The Group of 20 is debating whether to include a reference to China’s currency in a joint statement by leaders following their two-day summit in Cannes, France, according to an official from a G-20 nation.

A draft of the communique singled out China as needing to allow more flexibility in its currency to help ease global trade and investment imbalances, the official said on condition of anonymity because discussions on the statement haven’t finished. The official wasn’t convinced the citation will remain in the final version because of opposition from Chinese officials. The statement is scheduled for release tomorrow.

Any ratcheting up of pressure on yuan gains might risk stoking tension as European officials seek to persuade China to invest in an expanded rescue fund aimed at resolving the euro- region’s debt crisis. Chinese Deputy Finance Minister Zhu Guangyao last month welcomed a statement by G-20 finance chiefs that omitted reference to the yuan.

The Oct. 16 communique was “comprehensive and balanced,” Zhu said in an interview last month. The text said emerging markets with trade surpluses should continue to “move toward more market-determined exchange-rate systems and achieve greater exchange-rate flexibility to reflect economic fundamentals.”

Report Postponed

U.S. policy makers have pressured China to allow faster gains in the yuan. Treasury Secretary Timothy F. Geithner said on Oct. 11 that the Chinese currency had appreciated 10 percent, adjusted for inflation, from mid-2010 through early October, a pace that’s too slow. Even so, the U.S. on Oct. 14 postponed a report on the exchange-rate policies of its trading partners, including China, until after the G-20 summit.

Canadian Finance Minister Jim Flaherty said in an interview after last month’s G-20 finance minister and central bank governor meeting that China’s reluctance to allow more flexibility in its currency has been a “persistent thorn.”

Chinese officials have said that the current priority is fixing Europe’s debt crisis. Zhu said yesterday in Cannes that the euro-region rescue fund is an “important tool” to address the sovereign-debt crisis. He also said it’s “too soon” for China to discuss further purchases of the fund’s bonds.

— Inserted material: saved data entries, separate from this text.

-- ==== Sys2Proof/Decode.lean ====
section
/-! DEFINITION. State codes (R55), the cycle word `{S, m, d}` (R56), its decoder and its encoder. -/

namespace Sys2Proof

/-- The 4-bit code of a state (R55). -/
def TapState.code : TapState → BitVec 4
  | .tlr => 0b0000#4
  | .rti => 0b0001#4
  | .seldr => 0b0010#4
  | .capdr => 0b0011#4
  | .shdr => 0b0100#4
  | .ex1dr => 0b0101#4
  | .padr => 0b0110#4
  | .ex2dr => 0b0111#4
  | .updr => 0b1000#4
  | .selir => 0b1001#4
  | .capir => 0b1010#4
  | .shir => 0b1011#4
  | .ex1ir => 0b1100#4
  | .pair => 0b1101#4
  | .ex2ir => 0b1110#4
  | .upir => 0b1111#4

/-- The state a code stands for; all 16 codes are used (R55). -/
def TapState.ofCode (c : BitVec 4) : TapState :=
  match c.toNat with
  | 0 => .tlr
  | 1 => .rti
  | 2 => .seldr
  | 3 => .capdr
  | 4 => .shdr
  | 5 => .ex1dr
  | 6 => .padr
  | 7 => .ex2dr
  | 8 => .updr
  | 9 => .selir
  | 10 => .capir
  | 11 => .shir
  | 12 => .ex1ir
  | 13 => .pair
  | 14 => .ex2ir
  | _ => .upir

/-- The instruction that the state machine executes in state `S` with operands `m` and `d` (R59: the state
alone selects the row). -/
def Instr.ofState (S : TapState) (m d : Bool) : Instr :=
  match S with
  | .tlr => .tlr m d
  | .rti => .rti m d
  | .seldr => .seldr m d
  | .capdr => .capdr m d
  | .shdr => .shdr m d
  | .ex1dr => .ex1dr m d
  | .padr => .padr m d
  | .ex2dr => .ex2dr m d
  | .updr => .updr m d
  | .selir => .selir m d
  | .capir => .capir m d
  | .shir => .shir m d
  | .ex1ir => .ex1ir m d
  | .pair => .pair m d
  | .ex2ir => .ex2ir m d
  | .upir => .upir m d

/-- Field S of an instruction (R56). -/
def Instr.tapState : Instr → TapState
  | .tlr _ _ => .tlr
  | .rti _ _ => .rti
  | .seldr _ _ => .seldr
  | .capdr _ _ => .capdr
  | .shdr _ _ => .shdr
  | .ex1dr _ _ => .ex1dr
  | .padr _ _ => .padr
  | .ex2dr _ _ => .ex2dr
  | .updr _ _ => .updr
  | .selir _ _ => .selir
  | .capir _ _ => .capir
  | .shir _ _ => .shir
  | .ex1ir _ _ => .ex1ir
  | .pair _ _ => .pair
  | .ex2ir _ _ => .ex2ir
  | .upir _ _ => .upir

/-- Field m of an instruction (R56): the sampled TMS, read by every state (R57). -/
def Instr.mode : Instr → Bool
  | .tlr m _ | .rti m _ | .seldr m _ | .capdr m _ | .shdr m _ | .ex1dr m _ | .padr m _ | .ex2dr m _
  | .updr m _ | .selir m _ | .capir m _ | .shir m _ | .ex1ir m _ | .pair m _ | .ex2ir m _ | .upir m _ => m

/-- Field d of an instruction (R56): the sampled TDI. -/
def Instr.data : Instr → Bool
  | .tlr _ d | .rti _ d | .seldr _ d | .capdr _ d | .shdr _ d | .ex1dr _ d | .padr _ d | .ex2dr _ d
  | .updr _ d | .selir _ d | .capir _ d | .shir _ d | .ex1ir _ d | .pair _ d | .ex2ir _ d | .upir _ d => d

/-- The cycle word `{S[3:0], m, d}` of its three fields (R56). -/
def cycleWordOf (S : TapState) (m d : Bool) : BitVec 6 :=
  (S.code ++ BitVec.ofBool m) ++ BitVec.ofBool d

/-- The instruction a cycle word stands for. Total: every cycle word is defined (R59, R61). -/
def decodeCycle (cw : BitVec 6) : Instr :=
  Instr.ofState (TapState.ofCode (cw.extractLsb' 2 4)) (cw.getLsbD 1) (cw.getLsbD 0)

/-- Why bytes are not a cycle word. -/
inductive DecodeError where
  /-- There is no byte to decode. -/
  | noByte
  /-- Bit 6 or bit 7 of the byte is 1: a cycle word has six bits (R56; one byte to a word: log 19). -/
  | beyondSixBits
deriving DecidableEq, Repr

/-- Decode one cycle word from bytes, one byte to a cycle word (log 19), and give the rest. There is one format
and one length (R56, R62). -/
def decode (bytes : List Byte) : Except DecodeError (Instr × List Byte) :=
  match bytes with
  | [] => .error .noByte
  | b :: rest =>
    if b.extractLsb' 6 2 = 0#2 then .ok (decodeCycle (b.setWidth 6), rest) else .error .beyondSixBits

/-- The cycle word of an instruction (R56). -/
def encodeCycle (i : Instr) : BitVec 6 := cycleWordOf i.tapState i.mode i.data

/-- The bytes of an instruction: its cycle word in one byte, the two bits above it 0 (log 19). -/
def encode (i : Instr) : List Byte := [(encodeCycle i).setWidth 8]

/-- The `n` bytes of a number, least significant byte first. -/
def bytesOfNat : Nat → Nat → List Byte
  | 0, _ => []
  | n + 1, w => BitVec.ofNat 8 w :: bytesOfNat n (w / 256)

/-- What the decoder reads from an instruction of `nbits` bits `w`, numbered as spec/opcode_table.json numbers
them. -/
def decodeTableWord (nbits w : Nat) : Option Instr :=
  match decode (bytesOfNat ((nbits + 7) / 8) (w % 2 ^ nbits)) with
  | .ok (i, _) => some i
  | .error _ => none

end Sys2Proof
end

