-- ==== Sys2Proof/Machine/IrPath.lean ====
section
/-! DEFINITION. The meanings of the seven IR-path states (R94 to R100). -/

namespace Sys2Proof.Machine

/-- SELECT-IR-SCAN at `falling` (R94): no register action. -/
def execSelir (m _d : Bool) (s : State) : Host.Outcome State Fault Refusal :=
  .next (s.transition .selir m)

/-- CAPTURE-IR at `falling` (R95): no register action, no pattern is loaded (log 12). -/
def execCapir (m _d : Bool) (s : State) : Host.Outcome State Fault Refusal :=
  .next (s.transition .capir m)

/-- SHIFT-IR at `falling` (R96): IR shifts, also in the tick that leaves the state. -/
def execShir (m d : Bool) (s : State) : Host.Outcome State Fault Refusal :=
  .next ((s.shiftIr d).transition .shir m)

/-- EXIT1-IR at `falling` (R97): no register action. -/
def execEx1ir (m _d : Bool) (s : State) : Host.Outcome State Fault Refusal :=
  .next (s.transition .ex1ir m)

/-- PAUSE-IR at `falling` (R98): no register action. -/
def execPair (m _d : Bool) (s : State) : Host.Outcome State Fault Refusal :=
  .next (s.transition .pair m)

/-- EXIT2-IR at `falling` (R99): no register action. -/
def execEx2ir (m _d : Bool) (s : State) : Host.Outcome State Fault Refusal :=
  .next (s.transition .ex2ir m)

/-- UPDATE-IR at `falling` (R100): no register action, there is no instruction latch to load (log 12). -/
def execUpir (m _d : Bool) (s : State) : Host.Outcome State Fault Refusal :=
  .next (s.transition .upir m)

end Sys2Proof.Machine
end

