-- ==== Sys2Proof/WellFormed.lean ====
section
/-! DEFINITION. Well-formed terms: a configuration that passes every check (R126), and an instruction, of which
none is ill formed (R61). -/

namespace Sys2Proof

/-- A configuration with which the block may run (R126, R143). -/
def Config.wellFormed (c : Config) : Bool := (Machine.configCheck c).isNone

/-- The bytes of a well-formed instruction: exactly one cycle word (R56, R62), the bits above it 0 (log 19). -/
def wellFormedBytes (bytes : List Byte) : Bool :=
  match decode bytes with
  | .ok (_, rest) => rest.isEmpty
  | .error _ => false

/-- An instruction is well formed when its encoding is: "There are no illegal, reserved or hint encodings. Every
cycle word of section 2 is defined" (R61), so every instruction is. -/
def Instr.wellFormed (i : Instr) : Bool := wellFormedBytes (encode i)

end Sys2Proof
end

French President Nicolas Sarkozy, head of the G-20 this year, has advocated an increased international role for the Chinese currency, bringing it into the International Monetary Fund’s Special Drawing Rights system.

“France will try to make the most of the summit, outlining a plan to reduce dependency on the dollar and bring China into the SDR -- most likely by 2020,” Standard Chartered Plc foreign exchange analysts led by Callum Henderson in Singapore wrote in a note to clients today.